In closing the point must be with all our fishing and reels that we look at the issues and problems surrounding their usage before we fix the problem. Apologies for the engineer in me coming out, but I was always taught that we have to first fully identify the problem before we find the cure.

Cheers from sunny Africa,


Jeri

Killerbug

Thanks for your post, interesting read.  Do you cast the Trinidad A series, if so, how do you find it regarding it has no centrifugal brake?
http://forum.esoxhunt.dk
-----------------------------
They say Catch and Release fishing is a lot like golf.
You don't have to eat the ball to have a good time

Jeri

Hi Killerbug,

The Trinidad A is a great reel, probably one of the better 'engineered' reels around, but perhaps slightly 'over engineered' - too much work to do basic servicing, and very small detail issues in assembly. Casting it is great, and probably  one of the obvious reels that needs to be moderated with various oils or a very well trained thumb.

A common approach down here in southern Africa is to use the end float mechanism to moderate reels, and I feel that this is a retrograde step in our surf casting, as we need initial acceleration to be maximised in our casting, rather than restricted.

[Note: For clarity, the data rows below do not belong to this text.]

-- ==== Sys2Proof/Machine/Core.lean ====
section
/-! DEFINITION. The machine behind the host's interface. -/

def Sys2Proof.core : Host.Core :=
  { State := Sys2Proof.Machine.State, Fault := Sys2Proof.Machine.Fault,
    Refusal := Sys2Proof.Machine.Refusal, step := Sys2Proof.Machine.step,
    reset := Sys2Proof.Machine.State.reset }
end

I much prefer the choice and adjuctability of either centrifugal brakes or magnetics to moderate spool speeds. Magnetic are perhaps the way forward, but for a pure cost aspect centrifugal is great, especially if you take the time to set up your reels for yourself. I even at times get down to cutting the brake blocks in half to really fine tune reels. Getting reels to go fast is not the issue, getting them under control is more the point.

Apart from that a nice reel.

Cheers


Jeri

CapeFish

Hi Killerbug and Jeri,

All the top anglers I know here remove all breaks out of their reels and some even have them tweeked to spin faster. The Shimano 20/40 must be one of the most popular reels here in SA now replaced by the Torium and neither have any form of break. Many of the top anglers here can put a bait out 130m and more with those reels. I presume it is the same in Namibia. With smaller size reels though I find breaks help e.g. in a Saltist 30, the smaller spool just spins so much faster. On my Penn Fathom 40 I have also engaged 3 of the breaks as that reel spins incredibly fast as the spool spins on the shaft like in the case of an Abu or lever drag reel.

I agree with you on the Trinidad A series, it is a significant improvement on the old gold series, particularly the drag, anti-reverse and the drive shaft bearing but man it is a pain to lube the spool bearins, you have to take out something like 11 screws. I understand you want as rigid frame as possible but could they have not gone the route of the Saltiga rather, making the removable internal plate part of the frame and a separate left side plate?

Jeri, have you tried reel X in your bearings? The corrosion prevention is exceptional and it stays in the bearing. I have often done swims and then just rinse the reel with water and only much later relubed the bearings.

Some anglers here that fish a stretch of reefs here in Cape Town where you basically stand up to your chest in the water a few 100m out often mod a 20/40 or SL50SH as a dedicated reef reel by replacing the spool bearings with vesconite bushes and they like to hammer the drag as tight as possible with a sinker as well as it is sort of hit and hold fishing to try and stop the shark reefing you.